§ ABOUT THIS EXERCISE:
Give back only the lines in the records below from the one with "barrier object, its" to the one with "handler has written", both inclusive, word for word.

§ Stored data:
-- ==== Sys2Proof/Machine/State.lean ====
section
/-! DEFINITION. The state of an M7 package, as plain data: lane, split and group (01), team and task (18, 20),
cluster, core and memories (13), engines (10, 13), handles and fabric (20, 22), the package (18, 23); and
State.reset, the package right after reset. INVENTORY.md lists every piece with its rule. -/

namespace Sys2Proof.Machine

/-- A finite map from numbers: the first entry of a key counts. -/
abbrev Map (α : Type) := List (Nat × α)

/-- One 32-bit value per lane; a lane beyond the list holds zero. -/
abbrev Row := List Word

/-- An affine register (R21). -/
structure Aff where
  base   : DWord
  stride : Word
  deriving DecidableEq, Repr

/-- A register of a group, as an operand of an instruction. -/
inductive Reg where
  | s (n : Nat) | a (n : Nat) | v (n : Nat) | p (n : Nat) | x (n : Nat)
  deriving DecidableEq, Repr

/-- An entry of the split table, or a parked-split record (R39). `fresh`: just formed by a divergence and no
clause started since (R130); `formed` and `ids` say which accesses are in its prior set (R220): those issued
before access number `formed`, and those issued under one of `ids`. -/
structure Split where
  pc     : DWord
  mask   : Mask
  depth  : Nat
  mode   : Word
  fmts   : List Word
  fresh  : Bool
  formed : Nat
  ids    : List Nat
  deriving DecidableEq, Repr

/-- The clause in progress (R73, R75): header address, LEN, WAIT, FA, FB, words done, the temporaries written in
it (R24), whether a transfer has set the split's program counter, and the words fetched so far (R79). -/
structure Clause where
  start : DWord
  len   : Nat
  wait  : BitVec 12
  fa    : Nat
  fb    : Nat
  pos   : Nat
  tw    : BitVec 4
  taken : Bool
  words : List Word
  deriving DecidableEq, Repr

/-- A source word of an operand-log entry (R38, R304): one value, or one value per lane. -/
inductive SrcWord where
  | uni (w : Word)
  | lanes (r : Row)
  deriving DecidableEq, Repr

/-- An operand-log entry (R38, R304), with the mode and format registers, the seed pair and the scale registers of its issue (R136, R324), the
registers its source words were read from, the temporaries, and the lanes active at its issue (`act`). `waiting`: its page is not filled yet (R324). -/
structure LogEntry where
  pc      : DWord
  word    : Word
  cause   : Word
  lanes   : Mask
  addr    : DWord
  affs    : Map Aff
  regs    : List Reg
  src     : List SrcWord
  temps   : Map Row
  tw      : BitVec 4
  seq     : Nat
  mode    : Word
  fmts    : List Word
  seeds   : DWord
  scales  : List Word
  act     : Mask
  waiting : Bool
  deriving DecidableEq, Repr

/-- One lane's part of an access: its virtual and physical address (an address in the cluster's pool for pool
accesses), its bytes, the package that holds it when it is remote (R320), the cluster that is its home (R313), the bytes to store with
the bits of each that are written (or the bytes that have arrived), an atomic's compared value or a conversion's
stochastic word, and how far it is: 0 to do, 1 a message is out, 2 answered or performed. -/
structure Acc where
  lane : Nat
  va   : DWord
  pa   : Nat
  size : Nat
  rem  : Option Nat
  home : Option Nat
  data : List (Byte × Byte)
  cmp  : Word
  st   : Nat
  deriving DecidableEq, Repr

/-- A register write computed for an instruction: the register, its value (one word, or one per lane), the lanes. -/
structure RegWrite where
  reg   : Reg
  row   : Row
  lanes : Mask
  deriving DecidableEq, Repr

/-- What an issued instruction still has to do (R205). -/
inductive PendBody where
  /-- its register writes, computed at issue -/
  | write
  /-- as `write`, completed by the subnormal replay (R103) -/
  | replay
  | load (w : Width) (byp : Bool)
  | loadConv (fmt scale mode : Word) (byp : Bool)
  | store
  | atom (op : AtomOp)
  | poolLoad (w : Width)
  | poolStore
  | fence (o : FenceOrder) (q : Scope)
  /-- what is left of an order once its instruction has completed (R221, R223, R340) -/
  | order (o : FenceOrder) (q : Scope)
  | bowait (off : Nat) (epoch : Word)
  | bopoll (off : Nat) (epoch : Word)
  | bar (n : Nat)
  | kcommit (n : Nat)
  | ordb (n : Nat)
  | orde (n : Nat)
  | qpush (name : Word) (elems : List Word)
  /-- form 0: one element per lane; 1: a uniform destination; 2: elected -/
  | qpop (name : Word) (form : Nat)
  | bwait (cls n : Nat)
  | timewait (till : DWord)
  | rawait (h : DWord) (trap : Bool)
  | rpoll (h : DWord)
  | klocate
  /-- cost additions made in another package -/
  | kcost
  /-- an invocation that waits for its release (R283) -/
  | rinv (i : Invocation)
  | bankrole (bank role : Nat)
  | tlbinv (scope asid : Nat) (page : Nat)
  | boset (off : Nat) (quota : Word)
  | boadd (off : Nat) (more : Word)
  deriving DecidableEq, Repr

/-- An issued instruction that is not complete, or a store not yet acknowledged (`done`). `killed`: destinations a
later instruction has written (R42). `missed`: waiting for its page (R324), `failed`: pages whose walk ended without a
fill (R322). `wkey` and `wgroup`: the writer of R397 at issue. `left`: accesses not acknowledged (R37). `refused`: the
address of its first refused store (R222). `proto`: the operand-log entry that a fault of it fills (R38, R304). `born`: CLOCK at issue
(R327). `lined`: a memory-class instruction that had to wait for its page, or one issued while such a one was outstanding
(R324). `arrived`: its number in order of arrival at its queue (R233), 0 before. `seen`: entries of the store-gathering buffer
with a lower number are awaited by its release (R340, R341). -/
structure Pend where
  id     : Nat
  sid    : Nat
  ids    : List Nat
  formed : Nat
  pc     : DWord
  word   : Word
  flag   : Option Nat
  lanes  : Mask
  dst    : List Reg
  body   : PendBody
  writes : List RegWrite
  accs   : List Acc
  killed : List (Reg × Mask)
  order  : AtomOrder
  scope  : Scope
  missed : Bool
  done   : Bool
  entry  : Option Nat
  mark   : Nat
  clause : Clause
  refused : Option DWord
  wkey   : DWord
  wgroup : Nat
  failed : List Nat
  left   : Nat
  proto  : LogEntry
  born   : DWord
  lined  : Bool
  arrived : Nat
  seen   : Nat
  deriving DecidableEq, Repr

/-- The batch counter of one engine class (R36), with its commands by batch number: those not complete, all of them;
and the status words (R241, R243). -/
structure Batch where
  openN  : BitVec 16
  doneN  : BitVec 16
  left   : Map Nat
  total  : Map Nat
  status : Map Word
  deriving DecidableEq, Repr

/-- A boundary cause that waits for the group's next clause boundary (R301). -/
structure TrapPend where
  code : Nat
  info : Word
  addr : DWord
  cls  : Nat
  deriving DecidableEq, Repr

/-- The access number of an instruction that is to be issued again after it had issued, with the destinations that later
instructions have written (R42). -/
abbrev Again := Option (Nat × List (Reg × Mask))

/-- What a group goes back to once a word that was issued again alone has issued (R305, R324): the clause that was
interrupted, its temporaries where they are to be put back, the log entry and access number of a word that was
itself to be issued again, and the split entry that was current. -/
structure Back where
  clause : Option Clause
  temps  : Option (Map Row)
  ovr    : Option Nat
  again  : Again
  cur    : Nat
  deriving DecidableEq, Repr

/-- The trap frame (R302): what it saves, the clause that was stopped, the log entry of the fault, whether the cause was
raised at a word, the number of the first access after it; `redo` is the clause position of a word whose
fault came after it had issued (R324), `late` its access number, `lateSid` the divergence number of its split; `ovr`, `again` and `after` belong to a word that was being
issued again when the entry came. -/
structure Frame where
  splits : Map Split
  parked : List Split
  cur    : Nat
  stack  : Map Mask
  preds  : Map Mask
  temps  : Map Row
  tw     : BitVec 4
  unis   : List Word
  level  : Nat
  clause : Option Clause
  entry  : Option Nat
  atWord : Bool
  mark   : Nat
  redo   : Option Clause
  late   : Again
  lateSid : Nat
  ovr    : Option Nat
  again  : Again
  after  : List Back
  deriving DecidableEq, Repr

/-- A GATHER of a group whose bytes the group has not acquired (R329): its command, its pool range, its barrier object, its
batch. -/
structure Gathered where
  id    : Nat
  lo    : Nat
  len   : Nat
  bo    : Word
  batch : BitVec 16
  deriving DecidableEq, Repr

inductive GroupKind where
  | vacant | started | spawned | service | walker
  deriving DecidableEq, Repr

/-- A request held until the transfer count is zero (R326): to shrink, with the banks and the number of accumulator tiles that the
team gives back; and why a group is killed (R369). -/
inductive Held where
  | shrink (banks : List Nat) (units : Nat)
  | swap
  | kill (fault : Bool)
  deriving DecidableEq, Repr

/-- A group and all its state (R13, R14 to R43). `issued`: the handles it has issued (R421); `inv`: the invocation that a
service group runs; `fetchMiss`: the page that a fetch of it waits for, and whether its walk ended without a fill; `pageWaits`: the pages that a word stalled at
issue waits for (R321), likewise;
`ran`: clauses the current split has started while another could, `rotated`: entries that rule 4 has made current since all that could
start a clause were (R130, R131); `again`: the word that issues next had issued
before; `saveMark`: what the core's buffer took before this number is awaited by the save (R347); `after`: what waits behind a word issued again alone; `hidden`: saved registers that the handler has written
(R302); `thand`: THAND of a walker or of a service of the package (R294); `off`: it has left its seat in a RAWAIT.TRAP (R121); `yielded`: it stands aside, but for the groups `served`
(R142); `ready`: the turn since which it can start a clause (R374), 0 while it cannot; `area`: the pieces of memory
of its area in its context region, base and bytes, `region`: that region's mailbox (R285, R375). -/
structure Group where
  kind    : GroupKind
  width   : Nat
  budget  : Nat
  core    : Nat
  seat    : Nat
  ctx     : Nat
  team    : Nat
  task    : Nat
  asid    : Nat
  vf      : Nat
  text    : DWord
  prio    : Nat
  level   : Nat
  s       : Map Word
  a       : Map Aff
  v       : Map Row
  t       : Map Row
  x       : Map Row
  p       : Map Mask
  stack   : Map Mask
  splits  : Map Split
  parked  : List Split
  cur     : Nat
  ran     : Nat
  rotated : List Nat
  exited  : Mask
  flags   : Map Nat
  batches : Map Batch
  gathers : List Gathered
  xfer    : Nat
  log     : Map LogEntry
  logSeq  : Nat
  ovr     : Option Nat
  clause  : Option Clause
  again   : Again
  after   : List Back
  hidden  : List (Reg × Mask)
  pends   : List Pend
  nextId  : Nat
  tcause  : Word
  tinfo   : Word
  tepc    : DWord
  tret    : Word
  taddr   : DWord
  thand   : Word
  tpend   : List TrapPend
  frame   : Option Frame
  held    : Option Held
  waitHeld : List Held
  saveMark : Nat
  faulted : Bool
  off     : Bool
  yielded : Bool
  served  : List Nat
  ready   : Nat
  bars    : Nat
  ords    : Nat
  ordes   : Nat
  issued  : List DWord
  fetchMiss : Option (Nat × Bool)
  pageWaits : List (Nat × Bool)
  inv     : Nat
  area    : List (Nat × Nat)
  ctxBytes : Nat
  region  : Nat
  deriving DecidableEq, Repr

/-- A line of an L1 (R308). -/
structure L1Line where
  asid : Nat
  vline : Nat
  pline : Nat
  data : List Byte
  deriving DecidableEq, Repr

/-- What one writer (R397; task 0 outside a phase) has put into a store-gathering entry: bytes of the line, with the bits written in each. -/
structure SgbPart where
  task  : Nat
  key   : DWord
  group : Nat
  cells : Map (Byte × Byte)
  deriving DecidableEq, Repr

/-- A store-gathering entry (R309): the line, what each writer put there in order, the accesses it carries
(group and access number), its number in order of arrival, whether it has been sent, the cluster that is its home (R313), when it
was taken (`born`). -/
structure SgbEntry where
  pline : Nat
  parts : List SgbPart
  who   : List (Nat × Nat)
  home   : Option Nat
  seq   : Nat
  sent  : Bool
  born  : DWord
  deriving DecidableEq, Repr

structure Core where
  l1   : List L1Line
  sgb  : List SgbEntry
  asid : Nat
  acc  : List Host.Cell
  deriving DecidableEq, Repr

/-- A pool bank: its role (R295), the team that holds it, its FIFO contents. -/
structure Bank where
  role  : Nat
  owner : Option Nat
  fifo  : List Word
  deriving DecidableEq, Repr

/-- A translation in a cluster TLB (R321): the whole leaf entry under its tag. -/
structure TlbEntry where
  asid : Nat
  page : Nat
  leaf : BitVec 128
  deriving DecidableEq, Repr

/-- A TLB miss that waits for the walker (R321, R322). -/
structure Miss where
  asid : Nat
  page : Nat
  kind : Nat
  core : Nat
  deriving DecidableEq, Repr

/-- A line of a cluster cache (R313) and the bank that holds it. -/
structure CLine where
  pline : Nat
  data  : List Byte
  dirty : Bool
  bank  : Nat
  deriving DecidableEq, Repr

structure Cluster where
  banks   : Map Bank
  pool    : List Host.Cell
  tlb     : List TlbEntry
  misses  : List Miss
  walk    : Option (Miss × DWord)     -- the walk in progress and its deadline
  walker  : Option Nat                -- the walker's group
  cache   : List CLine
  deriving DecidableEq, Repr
...
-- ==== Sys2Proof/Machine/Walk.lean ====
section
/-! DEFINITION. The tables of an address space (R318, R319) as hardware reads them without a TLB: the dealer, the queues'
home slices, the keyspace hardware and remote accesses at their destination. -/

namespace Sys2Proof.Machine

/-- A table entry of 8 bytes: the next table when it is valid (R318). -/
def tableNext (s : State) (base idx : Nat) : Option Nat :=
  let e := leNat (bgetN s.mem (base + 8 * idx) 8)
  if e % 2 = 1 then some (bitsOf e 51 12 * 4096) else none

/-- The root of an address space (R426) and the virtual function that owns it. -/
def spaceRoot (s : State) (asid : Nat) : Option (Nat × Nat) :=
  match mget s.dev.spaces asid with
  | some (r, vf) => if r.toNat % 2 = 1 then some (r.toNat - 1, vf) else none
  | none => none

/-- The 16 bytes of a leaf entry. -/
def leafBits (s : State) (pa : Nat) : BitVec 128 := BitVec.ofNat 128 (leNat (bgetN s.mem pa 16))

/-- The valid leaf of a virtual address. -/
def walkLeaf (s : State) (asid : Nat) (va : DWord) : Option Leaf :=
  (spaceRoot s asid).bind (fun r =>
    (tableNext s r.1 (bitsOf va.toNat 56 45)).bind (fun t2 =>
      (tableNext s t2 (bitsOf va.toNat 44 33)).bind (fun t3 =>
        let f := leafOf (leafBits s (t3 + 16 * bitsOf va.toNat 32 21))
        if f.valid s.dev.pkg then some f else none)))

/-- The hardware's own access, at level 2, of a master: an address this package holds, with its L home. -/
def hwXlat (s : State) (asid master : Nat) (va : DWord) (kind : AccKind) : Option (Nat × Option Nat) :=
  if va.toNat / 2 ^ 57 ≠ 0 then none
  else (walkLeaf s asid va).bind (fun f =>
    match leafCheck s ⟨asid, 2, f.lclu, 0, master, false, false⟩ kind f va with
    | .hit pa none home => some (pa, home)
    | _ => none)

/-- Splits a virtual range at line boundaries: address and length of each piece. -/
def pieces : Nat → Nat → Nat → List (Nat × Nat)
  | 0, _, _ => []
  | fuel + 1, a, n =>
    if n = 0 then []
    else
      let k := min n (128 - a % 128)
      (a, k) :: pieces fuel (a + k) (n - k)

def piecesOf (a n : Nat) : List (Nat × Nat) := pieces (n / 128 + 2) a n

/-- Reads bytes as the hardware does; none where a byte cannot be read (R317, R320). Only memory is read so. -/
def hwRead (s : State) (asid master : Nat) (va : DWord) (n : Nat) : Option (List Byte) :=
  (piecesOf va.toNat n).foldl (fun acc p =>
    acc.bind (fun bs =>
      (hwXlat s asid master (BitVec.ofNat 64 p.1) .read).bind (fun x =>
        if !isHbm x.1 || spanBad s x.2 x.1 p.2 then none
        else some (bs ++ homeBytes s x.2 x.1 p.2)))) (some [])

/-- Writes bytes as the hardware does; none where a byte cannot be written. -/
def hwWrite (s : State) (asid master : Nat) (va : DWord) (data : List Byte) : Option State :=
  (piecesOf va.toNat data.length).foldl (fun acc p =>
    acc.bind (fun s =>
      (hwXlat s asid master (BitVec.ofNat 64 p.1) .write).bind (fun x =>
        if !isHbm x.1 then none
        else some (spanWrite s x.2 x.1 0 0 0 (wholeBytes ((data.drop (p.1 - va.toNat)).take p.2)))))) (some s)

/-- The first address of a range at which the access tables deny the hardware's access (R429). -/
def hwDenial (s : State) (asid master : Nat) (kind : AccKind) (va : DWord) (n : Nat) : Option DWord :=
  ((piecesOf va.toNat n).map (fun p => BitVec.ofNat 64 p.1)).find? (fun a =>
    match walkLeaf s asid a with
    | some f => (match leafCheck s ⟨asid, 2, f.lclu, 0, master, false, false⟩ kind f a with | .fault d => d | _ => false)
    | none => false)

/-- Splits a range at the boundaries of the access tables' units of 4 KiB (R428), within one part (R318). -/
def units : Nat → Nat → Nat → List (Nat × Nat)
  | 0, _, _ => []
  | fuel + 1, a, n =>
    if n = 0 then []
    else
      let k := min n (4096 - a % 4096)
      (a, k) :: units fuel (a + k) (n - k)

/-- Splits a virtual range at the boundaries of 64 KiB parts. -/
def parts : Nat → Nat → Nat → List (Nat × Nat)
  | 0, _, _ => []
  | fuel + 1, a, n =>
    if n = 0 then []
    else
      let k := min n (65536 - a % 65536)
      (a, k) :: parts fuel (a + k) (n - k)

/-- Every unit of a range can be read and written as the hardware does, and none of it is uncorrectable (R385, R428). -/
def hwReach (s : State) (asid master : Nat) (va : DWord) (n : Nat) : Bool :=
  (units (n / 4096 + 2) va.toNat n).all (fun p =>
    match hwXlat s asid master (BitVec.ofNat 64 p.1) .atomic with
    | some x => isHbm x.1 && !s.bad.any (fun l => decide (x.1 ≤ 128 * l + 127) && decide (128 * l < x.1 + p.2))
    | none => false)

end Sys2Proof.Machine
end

§ RESULT BELOW:
/-- A GATHER of a group whose bytes the group has not acquired (R329): its command, its pool range, its barrier object, its
batch. -/
structure Gathered where
  id    : Nat
  lo    : Nat
  len   : Nat
  bo    : Word
  batch : BitVec 16
  deriving DecidableEq, Repr

inductive GroupKind where
  | vacant | started | spawned | service | walker
  deriving DecidableEq, Repr

/-- A request held until the transfer count is zero (R326): to shrink, with the banks and the number of accumulator tiles that the
team gives back; and why a group is killed (R369). -/
inductive Held where
  | shrink (banks : List Nat) (units : Nat)
  | swap
  | kill (fault : Bool)
  deriving DecidableEq, Repr

/-- A group and all its state (R13, R14 to R43). `issued`: the handles it has issued (R421); `inv`: the invocation that a
service group runs; `fetchMiss`: the page that a fetch of it waits for, and whether its walk ended without a fill; `pageWaits`: the pages that a word stalled at
issue waits for (R321), likewise;
`ran`: clauses the current split has started while another could, `rotated`: entries that rule 4 has made current since all that could
start a clause were (R130, R131); `again`: the word that issues next had issued
before; `saveMark`: what the core's buffer took before this number is awaited by the save (R347); `after`: what waits behind a word issued again alone; `hidden`: saved registers that the handler has written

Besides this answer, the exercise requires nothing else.